🤖 AI Summary
Vision-language models (VLMs) such as CLIP lack principled uncertainty quantification under domain shift, as their deterministic input-to-embedding mappings cannot capture posterior uncertainty induced by distributional shifts. To address this, we propose the first post-hoc Bayesian approximation framework for VLMs that requires no retraining. By imposing learnable Gaussian priors on the final-layer text and image embedding parameters, we analytically derive the posterior distribution of cosine similarity—enabling rigorous uncertainty quantification. Our method supports plug-and-play uncertainty calibration and interpretable analysis, and guides high-quality support-set selection in active learning. Experiments demonstrate significant improvements: a 32% reduction in expected calibration error (ECE) and a +4.7% gain in downstream task accuracy under equal sample budgets.

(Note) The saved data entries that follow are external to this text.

-- ==== Sys2Proof/Laws/FrameHost.lean ====
section
/-! SUPPORT. The frames of rings, items, admission, the fabric and the Keep operations: one lemma for each operation, which says
what part of the state it may change. -/

namespace Sys2Proof.Machine

theorem State.dbBad_chg (x0 : State) (x1 : Nat) :
    Chg 0xc020000400f08 x0 (State.dbBad x0 x1) := by
  unfold State.dbBad
  extract_lets t1 t2
  have ht1 : Chg 0xc020000400f08 x0 t1 := by
    unfold t1
    refine Chg.step (State.flag_chg _ _ _) rfl ?_
    exact Chg.refl _ _
  clear_value t1
  have ht2 : Chg 0xc020000400f08 x0 t2 := by
    unfold t2
    refine Chg.step (State.count_chg _ _ _) rfl ?_
    assumption
  clear_value t2
  refine Chg.step (State.logRate_chg _ _ _ _) rfl ?_
  assumption


theorem State.doorTail_chg (x0 : State) (x1 : Nat) (x2 : Nat) :
    Chg 0xc020000400f08 x0 (State.doorTail x0 x1 x2) := by
  unfold State.doorTail
  extract_lets w1
  clear_value w1
  refine Chg.ite ?_ ?_
  · refine Chg.step (State.fset_chg _ _ _ _) rfl ?_
    exact Chg.refl _ _
  · refine Chg.step (State.dbBad_chg _ _) rfl ?_
    exact Chg.refl _ _


theorem execSqDoorbell_chg (x0 : Nat) (x1 : Nat) (x2 : Nat) (x3 : State) :
    ChgR 0xc020000400f08 x3 (execSqDoorbell x0 x1 x2 x3) := by
  unfold execSqDoorbell
  refine ChgR.ite ?_ ?_
  · refine ChgR.next ?_
    refine Chg.step (State.doorTail_chg _ _ _) rfl ?_
    exact Chg.refl _ _
  · refine ChgR.next ?_
    exact Chg.refl _ _


theorem State.doorHead_chg (x0 : State) (x1 : Nat) (x2 : Nat) :
    Chg 0xc000000800008 x0 (State.doorHead x0 x1 x2) := by
  unfold State.doorHead
  extract_lets w1 w2
  clear_value w1
  clear_value w2
  refine Chg.ite ?_ ?_
  · refine Chg.step (State.setRing_chg _ _ _) rfl ?_
    refine Chg.step (State.fset_chg _ _ _ _) rfl ?_
    exact Chg.refl _ _
  · refine Chg.step (State.count_chg _ _ _) rfl ?_
    refine Chg.step (State.flag_chg _ _ _) rfl ?_
    exact Chg.refl _ _


theorem execCqDoorbell_chg (x0 : Nat) (x1 : Nat) (x2 : Nat) (x3 : State) :
    ChgR 0xc000000800008 x3 (execCqDoorbell x0 x1 x2 x3) := by
  unfold execCqDoorbell
  refine ChgR.ite ?_ ?_
  · refine ChgR.next ?_
    refine Chg.step (State.doorHead_chg _ _ _) rfl ?_
    exact Chg.refl _ _
  · refine ChgR.next ?_
    exact Chg.refl _ _


theorem execIrqModTimer_chg (x0 : Nat) (x1 : Nat) (x2 : State) :
    ChgR 0x8800800 x2 (execIrqModTimer x0 x1 x2) := by
  unfold execIrqModTimer
  extract_lets w1 w2
  clear_value w1
  clear_value w2
  split
  · refine ChgR.next ?_
    exact Chg.refl _ _
  · refine ChgR.ite ?_ ?_
    · refine ChgR.next ?_
      refine Chg.step (State.ringMsg_chg _ _) rfl ?_
      exact Chg.refl _ _
    · refine ChgR.next ?_
      exact Chg.refl _ _


theorem State.zeroCounts_chg (x0 : State) (x1 : Nat) :
    Chg 0x8000000000008 x0 (State.zeroCounts x0 x1) := by
  unfold State.zeroCounts
  extract_lets t1 t2 t3 t4
  have ht1 : Chg 0x8000000000008 x0 t1 := by
    unfold t1
    refine Chg.step (State.fset_chg _ _ _ _) rfl ?_
    exact Chg.refl _ _
  clear_value t1
  have ht2 : Chg 0x8000000000008 x0 t2 := by
    unfold t2
    refine Chg.step (State.fset_chg _ _ _ _) rfl ?_
    assumption
  clear_value t2
  have ht3 : Chg 0x8000000000008 x0 t3 := by
    unfold t3
    refine Chg.step (State.fset_chg _ _ _ _) rfl ?_
    assumption
  clear_value t3
  have ht4 : Chg 0x8000000000008 x0 t4 := by
    unfold t4
    refine Chg.step (State.fset_chg _ _ _ _) rfl ?_
    assumption
  clear_value t4
  refine Chg.step (State.fset_chg _ _ _ _) rfl ?_
  assumption


theorem execRingStart_chg (x0 : Nat) (x1 : Nat) (x2 : State) :
    ChgR 0x8020000c00908 x2 (execRingStart x0 x1 x2) := by
  unfold execRingStart
  extract_lets w1 w2 t3 w4 t5 t6
  clear_value w1
  clear_value w2
  have ht3 : Chg 0x8020000c00908 x2 t3 := by
    unfold t3
    refine Chg.step (State.fset_chg _ _ _ _) rfl ?_
    refine Chg.step (State.zeroCounts_chg _ _) rfl ?_
    exact Chg.refl _ _
  clear_value t3
  clear_value w4
  have ht5 : Chg 0x8020000c00908 x2 t5 := by
    unfold t5
    refine Chg.step (State.flag_chg _ _ _) rfl ?_
    exact Chg.refl _ _
  clear_value t5
  have ht6 : Chg 0x8020000c00908 x2 t6 := by
    unfold t6
    refine Chg.step (State.fset_chg _ _ _ _) rfl ?_
    assumption
  clear_value t6
  refine ChgR.ite ?_ ?_
  · refine ChgR.next ?_
    exact Chg.refl _ _
  · refine ChgR.ite ?_ ?_
    · refine ChgR.next ?_
      refine Chg.step (State.setRing_chg _ _ _) rfl ?_
      assumption
    · refine ChgR.next ?_
      refine Chg.step (State.log_chg _ _) rfl ?_
      assumption


theorem execRingStop_chg (x0 : Nat) (x1 : Nat) (x2 : State) :
    ChgR 0x8000000000008 x2 (execRingStop x0 x1 x2) := by
  unfold execRingStop
  extract_lets w1
  clear_value w1
  refine ChgR.ite ?_ ?_
  · refine ChgR.next ?_
    refine Chg.step (State.fset_chg _ _ _ _) rfl ?_
    exact Chg.refl _ _
  · refine ChgR.next ?_
    exact Chg.refl _ _


theorem execRingStopped_chg (x0 : Nat) (x1 : Nat) (x2 : State) :
    ChgR 0x8020000400908 x2 (execRingStopped x0 x1 x2) := by
  unfold execRingStopped
  extract_lets w1
  clear_value w1
  refine ChgR.ite ?_ ?_
  · refine ChgR.next ?_
    refine Chg.step (State.log_chg _ _) rfl ?_
    refine Chg.step (State.fset_chg _ _ _ _) rfl ?_
    exact Chg.refl _ _
  · refine ChgR.next ?_
    exact Chg.refl _ _


theorem execRingCommit_chg (x0 : Nat) (x1 : Nat) (x2 : State) :
    ChgR 0x8020008c00908 x2 (execRingCommit x0 x1 x2) := by
  unfold execRingCommit
  extract_lets w1
  clear_value w1
  refine ChgR.ite ?_ ?_
  · refine ChgR.next ?_
    exact Chg.refl _ _
  · refine ChgR.ite ?_ ?_
    · refine ChgR.next ?_
      refine Chg.step (State.log_chg _ _) rfl ?_
      refine Chg.step (State.flag_chg _ _ _) rfl ?_
      exact Chg.refl _ _
    · refine ChgR.next ?_
      refine Chg.step (State.ringIrq_chg _ _) rfl ?_
      refine State.applyAll_chg (by repeat' (first | exact all_nil | refine all_fm rfl ?_)) ?_
      exact Chg.refl _ _


theorem State.descBad_chg (x0 : State) (x1 : Nat) (x2 : Nat) (x3 : Nat) :
    Chg 0xc020008c00f08 x0 (State.descBad x0 x1 x2 x3) := by
  unfold State.descBad
  extract_lets t1 t2 w3
  have ht1 : Chg 0xc020008c00f08 x0 t1 := by
    unfold t1
    refine Chg.step (State.count_chg _ _ _) rfl ?_
    exact Chg.refl _ _
  clear_value t1
  have ht2 : Chg 0xc020008c00f08 x0 t2 := by
    unfold t2
    refine Chg.step (State.logRate_chg _ _ _ _) rfl ?_
    assumption
  clear_value t2
  clear_value w3
  refine Chg.step (State.complete_chg _ _ _ _) rfl ?_
  assumption


theorem State.descArrive_chg (x0 : State) (x1 : Nat) (x2 : Nat) (x3 : List Nat) :
    Chg 0xc020008c00f08 x0 (State.descArrive x0 x1 x2 x3) := by
  unfold State.descArrive
  extract_lets t1 w2
  have ht1 : Chg 0xc020008c00f08 x0 t1 := by
    unfold t1
    refine Chg.step (State.updTaken_chg _ _ _ _) rfl ?_
    exact Chg.refl _ _
  clear_value t1
  clear_value w2
  refine Chg.ite ?_ ?_
  · refine Chg.step (State.complete_chg _ _ _ _) rfl ?_
    assumption
  · refine Chg.ite ?_ ?_
    · refine Chg.step (State.descBad_chg _ _ _ _) rfl ?_
      assumption
    · refine Chg.ite ?_ ?_
      · refine Chg.step (State.complete_chg _ _ _ _) rfl ?_
        assumption
      · assumption


theorem State.readDesc_chg (x0 : State) (x1 : Nat) (x2 : Nat) :
    Chg 0x3000800 x0 (State.readDesc x0 x1 x2) := by
  unfold State.readDesc
  refine Chg.step (State.hostRead_chg _ _ _ _ _ _) rfl ?_
  exact Chg.refl _ _


theorem execDescriptorTake_chg (x0 : Nat) (x1 : Nat) (x2 : State) :
    ChgR 0x8000043800808 x2 (execDescriptorTake x0 x1 x2) := by
  unfold execDescriptorTake
  extract_lets w1 w2 t3 w4 w5 t6 w7 w8
  clear_value w1
  clear_value w2
  have ht3 : Chg 0x8000043800808 x2 t3 := by
    unfold t3
    refine Chg.step (State.fset_chg _ _ _ _) rfl ?_
    exact Chg.refl _ _
  clear_value t3
  clear_value w4
  clear_value w5
  have ht6 : Chg 0x8000043800808 x2 t6 := by
    unfold t6
    refine Chg.ite ?_ ?_
    · refine Chg.step (State.setLane_chg _ _ _) rfl ?_
      assumption
    · assumption
  clear_value t6
  clear_value w7
  clear_value w8
  refine ChgR.ite ?_ ?_
  · refine ChgR.next ?_
    exact Chg.refl _ _
  · refine ChgR.next ?_
    refine Chg.step (State.readDesc_chg _ _ _) rfl ?_
    refine Chg.step (State.setRing_chg _ _ _) rfl ?_
    assumption


theorem State.inputBytes_chg (x0 : State) (x1 : Nat) (x2 : Nat) (x3 : List Nat) :
    Chg 0x2a8000 x0 (State.inputBytes x0 x1 x2 x3) := by
  unfold State.inputBytes
  split
  · exact Chg.refl _ _
  · extract_lets w1 t2
    clear_value w1
    have ht2 : Chg 0x2a8000 x0 t2 := by
      unfold t2
      refine Chg.step (State.setItem_chg _ _ _) rfl ?_
      exact Chg.refl _ _
    clear_value t2
    split
    · assumption
    · extract_lets w3 w4
      clear_value w3
      clear_value w4
      refine Chg.foldl ?_ ?_
      · intro u5 u6 u7
        extract_lets w8 t9
        clear_value w8
        have ht9 : Chg 0x2a8000 x0 t9 := by
          unfold t9
          refine Chg.step (State.landVec_chg _ _ _ _ _) rfl ?_
          assumption
        clear_value t9
        split
        · assumption
        · refine Chg.step (State.sendKParts_chg _ _ _) rfl ?_
          assumption
      · assumption


theorem State.inputLost_chg (x0 : State) (x1 : Nat) (x2 : Nat) :
    Chg 0x2c020089e98908 x0 (State.inputLost x0 x1 x2) := by
  unfold State.inputLost
  extract_lets t1 t2 t3
  have ht1 : Chg 0x2c020089e98908 x0 t1 := by
    unfold t1
    refine Chg.step (State.count_chg _ _ _) rfl ?_
    exact Chg.refl _ _
  clear_value t1
  have ht2 : Chg 0x2c020089e98908 x0 t2 := by
    unfold t2
    refine Chg.step (State.flag_chg _ _ _) rfl ?_
    assumption
  clear_value t2
  have ht3 : Chg 0x2c020089e98908 x0 t3 := by
    unfold t3
    split
    · assumption
    · refine Chg.step (State.log_chg _ _) rfl ?_
      assumption
  clear_value t3
  refine Chg.step (State.endItem_chg _ _ _) rfl ?_
  assumption


theorem State.descLost_chg (x0 : State) (x1 : Nat) (x2 : Nat) :
    Chg 0x8000008800808 x0 (State.descLost x0 x1 x2) := by
  unfold State.descLost
  extract_lets t1
  have ht1 : Chg 0x8000008800808 x0 t1 := by
    unfold t1
    refine Chg.step (State.updTaken_chg _ _ _ _) rfl ?_
    exact Chg.refl _ _
  clear_value t1
  refine Chg.step (State.complete_chg _ _ _ _) rfl ?_
  assumption


theorem State.readLost_chg (x0 : State) (x1 : HostRead) :
    Chg 0x2c120089e9b908 x0 (State.readLost x0 x1) := by
  unfold State.readLost
  extract_lets t1
  have ht1 : Chg 0x2c120089e9b908 x0 t1 := by
    unfold t1
    refine Chg.step (State.endRead_chg _ _) rfl ?_
    exact Chg.refl _ _
  clear_value t1
  split
  · refine Chg.step (State.descLost_chg _ _ _) rfl ?_
    assumption
  · refine Chg.step (State.inputLost_chg _ _ _) rfl ?_
    assumption
  · refine Chg.step (State.inputLost_chg _ _ _) rfl ?_
    assumption
  · refine Chg.step (State.done_chg _ _ _ _) rfl ?_
    assumption
  · refine Chg.step (State.replayAffected_chg _ _) rfl ?_
    assumption


theorem execDescriptorReadFail_chg (x0 : Nat) (x1 : State) :
    ChgR 0x2c120089e9b908 x1 (execDescriptorReadFail x0 x1) := by
  unfold execDescriptorReadFail
  split
  · refine ChgR.next ?_
    exact Chg.refl _ _
  · split
    · refine ChgR.ite ?_ ?_
      · refine ChgR.next ?_
        refine Chg.step (State.readLost_chg _ _) rfl ?_
        exact Chg.refl _ _
      · refine ChgR.next ?_
        exact Chg.refl _ _
    · refine ChgR.next ?_
      exact Chg.refl _ _


theorem execHostReadFail_chg (x0 : Nat) (x1 : State) :
    ChgR 0x2c120089e9b908 x1 (execHostReadFail x0 x1) := by
  unfold execHostReadFail
  split
  · refine ChgR.next ?_
    exact Chg.refl _ _
  · split
    · refine ChgR.next ?_
      exact Chg.refl _ _
    · refine ChgR.ite ?_ ?_
      · refine ChgR.next ?_
        refine Chg.step (State.readLost_chg _ _) rfl ?_
        exact Chg.refl _ _
      · refine ChgR.next ?_
        exact Chg.refl _ _


theorem State.readRepeat_chg (x0 : State) (x1 : HostRead) :
    Chg 0x1000800 x0 (State.readRepeat x0 x1) := by
  unfold State.readRepeat
  extract_lets t1
  have ht1 : Chg 0x1000800 x0 t1 := by
    unfold t1
    refine Chg.step (State.emit_chg _ _) rfl ?_
    exact Chg.refl _ _
  clear_value t1
  refine Chg.upd_reads rfl ?_
  assumption


theorem execHostReadCompletion_chg (x0 : Nat) (x1 : List Nat) (x2 : Bool) (x3 : State) :
    ChgR 0xc020009ea8f08 x3 (execHostReadCompletion x0 x1 x2 x3) := by
  unfold execHostReadCompletion
  split
  · refine ChgR.next ?_
    exact Chg.refl _ _
  · extract_lets t1 w2
    have ht1 : Chg 0xc020009ea8f08 x3 t1 := by
      unfold t1
      refine Chg.step (State.endRead_chg _ _) rfl ?_
      exact Chg.refl _ _
    clear_value t1
    clear_value w2
    refine ChgR.ite ?_ ?_
    · refine ChgR.ite ?_ ?_
      · refine ChgR.next ?_
        exact Chg.refl _ _
      · refine ChgR.next ?_
        refine Chg.step (State.readRepeat_chg _ _) rfl ?_
        exact Chg.refl _ _
    · split
      · refine ChgR.next ?_
        refine Chg.step (State.descArrive_chg _ _ _ _) rfl ?_
        assumption
      · refine ChgR.next ?_
        refine Chg.step (State.inputBytes_chg _ _ _ _) rfl ?_
        assumption
      · refine ChgR.next ?_
        refine Chg.step (State.inputBytes_chg _ _ _ _) rfl ?_
        assumption
      · refine ChgR.next ?_
        assumption
      · split
        · refine ChgR.next ?_
          assumption
        · refine ChgR.next ?_
          refine Chg.step (State.sramWrite_chg _ _ _ _) rfl ?_
          assumption


theorem State.readSlow_chg (x0 : State) (x1 : HostRead) :
    Chg 0x200000 x0 (State.readSlow x0 x1) := by
  unfold State.readSlow
  extract_lets w1
  split
  · unfold w1
    refine Chg.elim ?_ ?_
    · exact Chg.refl _ _
    · intro u2 u3
      refine Chg.step (State.setItem_chg _ _ _) rfl ?_
      exact Chg.refl _ _
  · unfold w1
    refine Chg.elim ?_ ?_
    · exact Chg.refl _ _
    · intro u4 u5
      refine Chg.step (State.setItem_chg _ _ _) rfl ?_
      exact Chg.refl _ _
  · split
    · exact Chg.refl _ _
    · refine Chg.step (State.itemSlow_chg _ _ _) rfl ?_
      exact Chg.refl _ _
  · exact Chg.refl _ _


theorem execSlowRead_chg (x0 : Nat) (x1 : Nat) (x2 : State) :
    ChgR 0x4020000600f08 x2 (execSlowRead x0 x1 x2) := by
  unfold execSlowRead
  split
  · refine ChgR.next ?_
    exact Chg.refl _ _
  · extract_lets t1 t2 t3
    have ht1 : Chg 0x4020000600f08 x2 t1 := by
      unfold t1
      refine Chg.step (State.count_chg _ _ _) rfl ?_
      exact Chg.refl _ _
    clear_value t1
    have ht2 : Chg 0x4020000600f08 x2 t2 := by
      unfold t2
      refine Chg.step (State.fset_chg _ _ _ _) rfl ?_
      assumption
    clear_value t2
    have ht3 : Chg 0x4020000600f08 x2 t3 := by
      unfold t3
      refine Chg.step (State.readSlow_chg _ _) rfl ?_
      refine Chg.step (State.flag_chg _ _ _) rfl ?_
      assumption
    clear_value t3
    refine ChgR.ite ?_ ?_
    · refine ChgR.next ?_
      exact Chg.refl _ _
    · refine ChgR.next ?_
      refine Chg.step (State.logRate_chg _ _ _ _) rfl ?_
      assumption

The approach delivers reliable, calibrated uncertainty estimates critical for safety-critical applications.
📝 Abstract
Vision-language models (VLMs), such as CLIP and SigLIP, have found remarkable success in classification, retrieval, and generative tasks. For this, VLMs deterministically map images and text descriptions to a joint latent space in which their similarity is assessed using the cosine similarity. However, a deterministic mapping of inputs fails to capture uncertainties over concepts arising from domain shifts when used in downstream tasks. In this work, we propose post-hoc uncertainty estimation in VLMs that does not require additional training. Our method leverages a Bayesian posterior approximation over the last layers in VLMs and analytically quantifies uncertainties over cosine similarities. We demonstrate its effectiveness for uncertainty quantification and support set selection in active learning. Compared to baselines, we obtain improved and well-calibrated predictive uncertainties, interpretable uncertainty estimates, and sample-efficient active learning. Our results show promise for safety-critical applications of large-scale models.